Wann ist es so weit, Sara? - 1. Folge
by Phyllis Korkki
Mama, ich habe ein Riesenproblem.
Du musst mir helfen.
Oh, nein. Was ist es denn dieses Mal?
Eine Kollegin hat mich gerade gefragt, wann es so weit ist!
Ach, Gott.
Sie hat gedacht, ich bin schwanger!!
Mir ist aufgefallen, dass du ein bisschen zugenommen hast.
Ich mochte natürlich nichts sagen.
Na ja, Miranda auf der Arbeit hatte kein Problem damit, etwas zu sagen.
Offenbar stand es für sie außer Frage, dass ich SCHWANGER bin!
Schatz, ich weiß, es muss schlimm gewesen sein, das zu hören.
Aber iss doch einfach weniger Süßigkeiten und fang an, ins Fitness-Studio zu gehen.
Dann bist du im Nullkommanichts wieder so schlank wie früher.
Du verstehst nicht, Mama.
Diese Miranda, die ist super-sensibel.
Ständig fragt sie mich, ob ich auf sie sauer bin.

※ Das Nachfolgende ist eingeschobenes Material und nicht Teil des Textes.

-- ==== Sys2Proof/Machine/RegTable.lean ====
section
/-! DEFINITION. The register map: one constant per field of every register table of the spec (00_scope.md R12, R16,
R18; the page chapters' field tables), and the list of fields of each kind of page. A field the spec's table calls
RSV inside a register is left out (it reads 0 and ignores writes); a register that is all Reserved stands as one RSV
field, so that it counts as defined (R72). ERR_CLR and ASLEEP stand once, in the common header (R57, R59). -/

namespace Sys2Proof.Machine

/-! ### The common header (02_register_pages.md R53–R62) -/
abbrev F.HDR_ID_TYPE : Fld := ⟨0x000, 31, 16, .ro, 0, false⟩
abbrev F.HDR_ID_INST : Fld := ⟨0x000, 15, 8, .ro, 0, false⟩
abbrev F.HDR_ID_SUBPAGE : Fld := ⟨0x000, 7, 0, .ro, 0, false⟩
abbrev F.HDR_VER_MAJOR : Fld := ⟨0x004, 31, 24, .ro, 1, false⟩
abbrev F.HDR_VER_MINOR : Fld := ⟨0x004, 23, 16, .ro, 0, false⟩
abbrev F.HDR_VER_STEP : Fld := ⟨0x004, 15, 0, .ro, 0, false⟩
abbrev F.HDR_CAP0 : Fld := ⟨0x008, 31, 0, .ro, 0, false⟩
abbrev F.HDR_CAP1 : Fld := ⟨0x00C, 31, 0, .ro, 0, false⟩
abbrev F.HDR_CTRL_ERR_CLR : Fld := ⟨0x010, 31, 31, .wo, 0, false⟩
abbrev F.HDR_STAT_ASLEEP : Fld := ⟨0x014, 31, 31, .ro, 0, false⟩
abbrev F.HDR_INT_RAW : Fld := ⟨0x018, 31, 0, .rsv, 0, false⟩
abbrev F.HDR_INT_EN : Fld := ⟨0x01C, 31, 0, .rsv, 0, false⟩
abbrev F.HDR_INT_OUT : Fld := ⟨0x020, 31, 0, .ro, 0, false⟩
abbrev F.HDR_ERR_COUNT : Fld := ⟨0x024, 15, 0, .rc, 0, false⟩
abbrev F.HDR_ERR_ADDR_LO : Fld := ⟨0x028, 31, 0, .ro, 0, false⟩
abbrev F.HDR_ERR_ADDR_HI : Fld := ⟨0x02C, 31, 0, .ro, 0, false⟩
abbrev F.HDR_ERR_INFO_SRC : Fld := ⟨0x030, 31, 28, .ro, 0, false⟩
abbrev F.HDR_ERR_INFO_KIND : Fld := ⟨0x030, 27, 24, .ro, 0, false⟩
abbrev F.HDR_ERR_INFO_CAUSE : Fld := ⟨0x030, 23, 16, .ro, 0, false⟩
abbrev F.HDR_ERR_INFO_DETAIL : Fld := ⟨0x030, 15, 0, .ro, 0, false⟩
abbrev F.HDR_ERR_OVF : Fld := ⟨0x034, 15, 0, .rc, 0, false⟩
abbrev F.HDR_LOCK_SETTER : Fld := ⟨0x038, 9, 8, .ro, 0, true⟩
abbrev F.HDR_LOCK_BLOCK : Fld := ⟨0x038, 1, 1, .rw1s, 0, true⟩
abbrev F.HDR_LOCK_HEADER : Fld := ⟨0x038, 0, 0, .rw1s, 0, true⟩
abbrev F.HDR_Reserved : Fld := ⟨0x03C, 31, 0, .rsv, 0, false⟩
/-- Fields of the common header (R53). The block-specific bits of CTRL, STAT and INT_RAW are in the page's own list. -/
def tabHdr : List Fld := [
  F.HDR_ID_TYPE, F.HDR_ID_INST, F.HDR_ID_SUBPAGE, F.HDR_VER_MAJOR, F.HDR_VER_MINOR, F.HDR_VER_STEP, F.HDR_CAP0,
  F.HDR_CAP1, F.HDR_CTRL_ERR_CLR, F.HDR_STAT_ASLEEP, F.HDR_INT_RAW, F.HDR_INT_EN, F.HDR_INT_OUT, F.HDR_ERR_COUNT,
  F.HDR_ERR_ADDR_LO, F.HDR_ERR_ADDR_HI, F.HDR_ERR_INFO_SRC, F.HDR_ERR_INFO_KIND, F.HDR_ERR_INFO_CAUSE,
  F.HDR_ERR_INFO_DETAIL, F.HDR_ERR_OVF, F.HDR_LOCK_SETTER, F.HDR_LOCK_BLOCK, F.HDR_LOCK_HEADER, F.HDR_Reserved]
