/-- DIESET_INFO with dword 10 [7] set: the population report. -/
def diesetPopulation (q : Capsule) (s : State) : State :=
  manage q [0xFF, 0, 0, 0, 0, 0] noField (fun s =>
    if q.len < 4096 then no stSglLength
    else
      let pres := presentDies s
      let used := (s.diesets.map (fun x => x.2.members)).flatten
      .yes (postOk s q.conn q.cid 0 (dieBitmap (fun d => pres.contains d && !dieOut s d) ++ dieBitmap (used.contains ·) ++
        dieBitmap (fun d => pres.contains d && dieOut s d) ++ List.replicate 3328 0))) s

/-- The default stream map (R279). -/
def mapInForce (x : DieSet) : List Nat :=
  if x.flags % 2 = 1 then (List.range 192).map (fun i => (i / 64 * 4 + i / 16 % 4) % max 1 x.streams) else x.streamMap

/-- The report of one die set (R271). -/
def diesetReport (s : State) (d : Nat) (x : DieSet) : List Nat :=
  zeroOverlay 4096 ([
    (0, 1, x.mode), (1, 1, x.parity), (2, 2, x.owner), (4, 1, x.members.length), (5, 1, x.opPct), (6, 1, x.streams),
    (7, 1, x.flags), (8, 8, x.laneMask), (16, 4, x.bandBlocks), (20, 2, (activeMembers s x).length),
    (22, 2, (s.bands.filter (fun b => b.2.dieSet = d && !b.2.closed)).length), (24, 8, dsLogical s x), (32, 8, dsAllotted s d)]
    ++ (List.range 64).map (fun m => (64 + 2 * m, 2, match x.members[m]? with
      | some i => i + (dieOut s i).toNat * 32768
      | none => 0xFFFF))
    ++ ((List.range 192).zip (mapInForce x)).map (fun p => (192 + p.1, 1, p.2)))

/-- DIESET_INFO of one die set; with dword 10 [7] set it is the population report. -/
def diesetInfo (q : Capsule) (s : State) : State :=
  let d := bitsOf q.dw10 6 0
  if bitsOf q.dw10 7 7 = 1 then diesetPopulation q s
  else manage q [0xFF, 0, 0, 0, 0, 0] (fun n s => n = 10 && (dsAt s d).isNone) (fun s =>
    match dsAt s d with
    | some x => if q.len < 4096 then no stSglLength else .yes (postOk s q.conn q.cid 0 (diesetReport s d x))
    | none => no207 (dwordRef 10)) s

end Sys2Proof.Machine
end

Und wenn man sie nur ein kleines bisschen kritisiert, regt sie sich total auf.
Ich kenne diesen Typ Mensch.
Es muss ihr so peinlich gewesen sein, als du ihr gesagt hast, dass du gar nicht schwanger bist.
Das ist es ja gerade, Mama. Ich wollte nicht, dass sie sich so fühlt …
Oh, mein Gott. Ich habe Angst vor dem, was jetzt kommt.
Ich habe nicht nachgedacht!
In vier Monaten, habe ich gesagt!
Ich habe gesagt, in vier Monaten ist es so weit!!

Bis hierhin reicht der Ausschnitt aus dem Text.